**Exercise**
Going through the data below, find how many lines include the word "bufferPut", and reply with that number alone.

(Material for this task Opens)

-- ==== Sys2Proof/Laws/Frames.lean ====
section
/-!
SUPPORT. Frames.lean: which operations leave the module's identity and its CLKPWR block as they are (nearly all: one lemma
`<operation>_key` each), and, of the few that do change the CLKPWR block, that they keep the identity and the legal clock fields
(`Keeps`). An invariant of the whole module over one of these fields needs nothing else about them.
-/

set_option Elab.async false
set_option linter.all false

namespace Sys2Proof.Machine

/-- What almost every operation leaves as it is: the module's identity and the CLKPWR block. -/
def State.key (s : State) : Bool × Id128 × Power := (s.big, s.serial, s.power)
@[simp] theorem State.modPers_key (s : State) (f : Pers → Pers) : (s.modPers f).key = s.key := rfl
@[simp] theorem State.modMedia_key (s : State) (f : Media → Media) : (s.modMedia f).key = s.key := rfl
@[simp] theorem State.modPeer_key (s : State) (f : Peer → Peer) : (s.modPeer f).key = s.key := rfl
@[simp] theorem State.modSvc_key (s : State) (f : Service → Service) : (s.modSvc f).key = s.key := rfl
@[simp] theorem State.modPcie_key (s : State) (f : Pcie → Pcie) : (s.modPcie f).key = s.key := rfl
@[simp] theorem State.modProt_key (s : State) (f : MemProt → MemProt) : (s.modProt f).key = s.key := rfl
@[simp] theorem State.modPins_key (s : State) (f : Pins → Pins) : (s.modPins f).key = s.key := rfl
@[simp] theorem State.modTenant_key (s : State) (n : Nat) (f : Tenant → Tenant) : (s.modTenant n f).key = s.key := rfl
@[simp] theorem State.modQueue_key (s : State) (n : Nat) (f : Queue → Queue) : (s.modQueue n f).key = s.key := rfl
@[simp] theorem State.modCtrl_key (s : State) (n : Nat) (f : Ctrl → Ctrl) : (s.modCtrl n f).key = s.key := rfl
@[simp] theorem State.modNor_key (s : State) (f : Nor → Nor) : (s.modNor f).key = s.key := rfl
@[simp] theorem State.modMonitor_key (s : State) (f : Monitor → Monitor) : (s.modMonitor f).key = s.key := rfl
@[simp] theorem State.reply_key (s : State) (f : String) : (s.reply f).key = s.key := rfl
@[simp] theorem State.hostPut_key (s : State) (a : Nat) (b : List Byte) : (s.hostPut a b).key = s.key := rfl

/-- The key of a state that is written out. -/
@[simp] theorem State.key_mk (big serial now power pers pcie logs invocations queues engFaults engSpills ctrs tenants pairs rasp burl media prot peer svc pins marks host free pending) :
  State.key { big := big, serial := serial, now := now, power := power, pers := pers, pcie := pcie, logs := logs, invocations := invocations, queues := queues, engFaults := engFaults, engSpills := engSpills, ctrs := ctrs, tenants := tenants, pairs := pairs, rasp := rasp, burl := burl, media := media, prot := prot, peer := peer, svc := svc, pins := pins, marks := marks, host := host, free := free, pending := pending } = (big, serial, power) := rfl
@[simp] theorem State.key_eta (s : State) : (s.big, s.serial, s.power) = s.key := rfl
theorem State.key_with {s t : State} (h : s.key = t.key) : (s.big, s.serial, s.power) = t.key := h
/-- The key of a component of a pair that a match has named. -/
theorem State.snd_key {α : Type} {p : α × State} {a : α} {t : State} (h : p = (a, t)) : t.key = p.2.key := by rw [h]
/-- See `State.snd_key`. -/
theorem State.fst_key {α : Type} {p : State × α} {a : α} {t : State} (h : p = (t, a)) : t.key = p.1.key := by rw [h]
theorem State.ite_key {p : Prop} [Decidable p] {a b s : State} (ha : a.key = s.key) (hb : b.key = s.key) :
    (if p then a else b).key = s.key := by split <;> assumption
/-- A fold of operations that keep the key keeps it. -/
theorem foldl_key {α : Type} (f : State → α → State) (l : List α) (s : State) (h : ∀ s a, (f s a).key = s.key) : (l.foldl f s).key = s.key := by
  induction l generalizing s with
  | nil => rfl
  | cons a l ih => rw [List.foldl_cons, ih, h]
/-- See `foldl_key`. -/
theorem foldl_fst_key {α β : Type} (f : State × β → α → State × β) (l : List α) (p : State × β)
    (h : ∀ p a, (f p a).1.key = p.1.key) : (l.foldl f p).1.key = p.1.key := by
  induction l generalizing p with
  | nil => rfl
  | cons a l ih => rw [List.foldl_cons, ih, h]
/-- See `foldl_key`. -/
theorem foldl_snd_key {α β : Type} (f : β × State → α → β × State) (l : List α) (p : β × State)
    (h : ∀ p a, (f p a).2.key = p.2.key) : (l.foldl f p).2.key = p.2.key := by
  induction l generalizing p with
  | nil => rfl
  | cons a l ih => rw [List.foldl_cons, ih, h]

/-! ### Mem.lean -/

@[simp] theorem State.drawWord_key (s : State) : (State.drawWord s).2.key = s.key := rfl
@[simp] theorem State.drawBool_key (s : State) : (State.drawBool s).2.key = s.key := rfl
@[simp] theorem State.drawRegion_key (s : State) : (State.drawRegion s).2.key = s.key := rfl

/-! ### Ops.lean -/

@[simp] theorem State.interrupt_key (s : State) (fn vector : Nat) : (State.interrupt s fn vector).key = s.key := by
  unfold State.interrupt
  repeat' (first | with_reducible rfl | split | simp)
@[simp] theorem State.post_key (s : State) (c : Completion) : (State.post s c).key = s.key := by
  unfold State.post
  repeat' (first | with_reducible rfl | split | simp)
@[simp] theorem State.complete_key (s : State) (r : CmdRef) (st : Status) (dw0 dw1 : Nat) : (State.complete s r st dw0 dw1).key = s.key := by
  unfold State.complete
  repeat' (first | with_reducible rfl | split | simp)
@[simp] theorem State.raise_key (s : State) (fn : Nat) (e : Event) : (State.raise s fn e).key = s.key := by
  unfold State.raise
  repeat' (first | with_reducible rfl | split | simp)
@[simp] theorem State.raiseLog_key (s : State) (fn page : Nat) : (State.raiseLog s fn page).key = s.key := by simp [State.raiseLog]
@[simp] theorem State.raiseSmart_key (s : State) (fn info bitNo : Nat) : (State.raiseSmart s fn info bitNo).key = s.key := by
  unfold State.raiseSmart
  split <;> simp
@[simp] theorem State.log_key (s : State) (page : Nat) (body : List Byte) (fault : Bool) (owner : Nat) (event : Bool) : (State.log s page body fault owner event).key = s.key := by
  unfold State.log
  repeat' (first | with_reducible rfl | split | simp)
@[simp] theorem State.newFault_key (s : State) : (State.newFault s).2.key = s.key := rfl
@[simp] theorem State.health_key (s : State) (h : Health) : (State.health s h).key = s.key := by simp [State.health]
theorem State.begin_key (s : State) (c : Cmd) {u : State} (h : (State.begin s c) = some u) : u.key = s.key := by
  unfold State.begin at h
  try dsimp only at h
  repeat' (first | cases h | split at h | with_reducible rfl | split | simp | (with_reducible refine (State.snd_key (by assumption)).trans ?_) | fail)
@[simp] theorem State.unbegin_key (s : State) (r : CmdRef) : (State.unbegin s r).key = s.key := rfl
@[simp] theorem State.carry_key (s : State) (d : Deferred) (r : CmdRef) : (State.carry s d r).key = s.key := rfl
@[simp] theorem State.putPieces_key (s : State) (x0 : List (Nat × Nat)) (x1 : List Byte) : (State.putPieces s x0 x1).key = s.key := by
  fun_induction State.putPieces s x0 x1 <;> simp_all
@[simp] theorem State.relax_key (s : State) (fn : Nat) : (State.relax s fn).key = s.key := by
  unfold State.relax
  repeat' (first | with_reducible rfl | split | (with_reducible refine (foldl_key _ _ _ fun s a => ?_).trans ?_) | (with_reducible refine (foldl_fst_key _ _ _ fun s a => ?_).trans ?_) | (with_reducible refine (foldl_snd_key _ _ _ fun s a => ?_).trans ?_) | simp | (with_reducible refine (State.snd_key (by assumption)).trans ?_) | (with_reducible refine (State.fst_key (by assumption)).trans ?_) | fail)
@[simp] theorem State.bufferPut_key (s : State) (fn : Nat) (prp1 prp2 : Qword) (total off : Nat) (bs : List Byte) : (State.bufferPut s fn prp1 prp2 total off bs).key = s.key := by
  unfold State.bufferPut
  repeat' (first | with_reducible rfl | split | (with_reducible refine (foldl_key _ _ _ fun s a => ?_).trans ?_) | (with_reducible refine (foldl_fst_key _ _ _ fun s a => ?_).trans ?_) | (with_reducible refine (foldl_snd_key _ _ _ fun s a => ?_).trans ?_) | simp | (with_reducible refine (State.snd_key (by assumption)).trans ?_) | (with_reducible refine (State.fst_key (by assumption)).trans ?_) | fail)
@[simp] theorem State.dataOut_key (s : State) (fn : Nat) (prp1 prp2 : Qword) (bs : List Byte) : (State.dataOut s fn prp1 prp2 bs).key = s.key := by
  unfold State.dataOut
  repeat' (first | with_reducible rfl | split | (with_reducible refine (foldl_key _ _ _ fun s a => ?_).trans ?_) | (with_reducible refine (foldl_fst_key _ _ _ fun s a => ?_).trans ?_) | (with_reducible refine (foldl_snd_key _ _ _ fun s a => ?_).trans ?_) | simp | (with_reducible refine (State.snd_key (by assumption)).trans ?_) | (with_reducible refine (State.fst_key (by assumption)).trans ?_) | fail)

/-! ### Flash.lean -/

@[simp] theorem State.modDie_key (s : State) (c d : Nat) (f : Die → Die) : (State.modDie s c d f).key = s.key := rfl
@[simp] theorem State.modChannel_key (s : State) (c : Nat) (f : Channel → Channel) : (State.modChannel s c f).key = s.key := rfl
@[simp] theorem State.modGroup_key (s : State) (g : Nat) (f : Group → Group) : (State.modGroup s g f).key = s.key := rfl
@[simp] theorem State.modSuperblock_key (s : State) (id : Nat) (f : Superblock → Superblock) : (State.modSuperblock s id f).key = s.key := rfl
@[simp] theorem State.mediaLog_key (s : State) (e : MediaEntry) (fault : Bool) : (State.mediaLog s e fault).key = s.key := by simp [State.mediaLog]
@[simp] theorem State.retireLog_key (s : State) (kind cause faultNo unit die plane index detail : Nat) : (State.retireLog s kind cause faultNo unit die plane index detail).key = s.key := by simp [State.retireLog]
@[simp] theorem State.warn_key (s : State) (bitNo : Nat) (info : Nat) : (State.warn s bitNo info).key = s.key := by
  unfold State.warn
  split <;> simp
@[simp] theorem State.addCycle_key (s : State) (a : BlockAddr) : (State.addCycle s a).key = s.key := rfl
theorem State.openSuperblock_key (s : State) (g j : Nat) (use : SbUse) (most : Bool) {a0 : Superblock} {u : State} (h : (State.openSuperblock s g j use most) = some (a0, u)) : u.key = s.key := by
  unfold State.openSuperblock at h
  try dsimp only at h
  repeat' (first | cases h | split at h | with_reducible rfl | split | simp | (with_reducible refine (State.snd_key (by assumption)).trans ?_) | fail)
@[simp] theorem State.retireBlock_key (s : State) (a : BlockAddr) (cause faultNo : Nat) : (State.retireBlock s a cause faultNo).key = s.key := by
  unfold State.retireBlock
  split <;> simp
@[simp] theorem State.judgeReadOnly_key (s : State) (g : Nat) : (State.judgeReadOnly s g).key = s.key := by
  unfold State.judgeReadOnly
  repeat' (first | with_reducible rfl | split | simp)
@[simp] theorem State.kick_key (s : State) (c d : Nat) : (State.kick s c d).key = s.key := by
  unfold State.kick
  repeat' (first | with_reducible rfl | split | simp)
@[simp] theorem State.suspend_key (s : State) (c d : Nat) : (State.suspend s c d).key = s.key := rfl
@[simp] theorem State.enqueue_key (s : State) (c d : Nat) (o : DieOp) : (State.enqueue s c d o).key = s.key := by
  unfold State.enqueue
  repeat' (first | with_reducible rfl | split | simp)
@[simp] theorem State.kickGroup_key (s : State) (g : Nat) : (State.kickGroup s g).key = s.key := by
  unfold State.kickGroup
  repeat' (first | with_reducible rfl | split | (with_reducible refine (foldl_key _ _ _ fun s a => ?_).trans ?_) | simp | fail)
@[simp] theorem State.endRunning_key (s : State) (c d : Nat) : (State.endRunning s c d).key = s.key := rfl

/-! ### Dram.lean -/

@[simp] theorem State.modMapCache_key (s : State) (f : List (Nat × Nat × Nat × Nat × Nat) → List (Nat × Nat × Nat × Nat × Nat)) : (State.modMapCache s f).key = s.key := by
  unfold State.modMapCache
  repeat' (first | with_reducible rfl | split | (with_reducible refine (foldl_key _ _ _ fun s a => ?_).trans ?_) | (with_reducible refine (foldl_fst_key _ _ _ fun s a => ?_).trans ?_) | (with_reducible refine (foldl_snd_key _ _ _ fun s a => ?_).trans ?_) | simp | (with_reducible refine (State.snd_key (by assumption)).trans ?_) | (with_reducible refine (State.fst_key (by assumption)).trans ?_) | fail)
@[simp] theorem State.mapLookup_key (s : State) (g fn nsid unit : Nat) : (State.mapLookup s g fn nsid unit).key = s.key := by
  unfold State.mapLookup
  repeat' (first | with_reducible rfl | split | (with_reducible refine (foldl_key _ _ _ fun s a => ?_).trans ?_) | (with_reducible refine (foldl_fst_key _ _ _ fun s a => ?_).trans ?_) | (with_reducible refine (foldl_snd_key _ _ _ fun s a => ?_).trans ?_) | simp | (with_reducible refine (State.snd_key (by assumption)).trans ?_) | (with_reducible refine (State.fst_key (by assumption)).trans ?_) | fail)
@[simp] theorem State.trimMapCache_key (s : State) : (State.trimMapCache s).key = s.key := by
  unfold State.trimMapCache
  repeat' (first | with_reducible rfl | split | (with_reducible refine (foldl_key _ _ _ fun s a => ?_).trans ?_) | (with_reducible refine (foldl_fst_key _ _ _ fun s a => ?_).trans ?_) | (with_reducible refine (foldl_snd_key _ _ _ fun s a => ?_).trans ?_) | simp | (with_reducible refine (State.snd_key (by assumption)).trans ?_) | (with_reducible refine (State.fst_key (by assumption)).trans ?_) | fail)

(Material for this task Closes)

**Solution to the problem**
2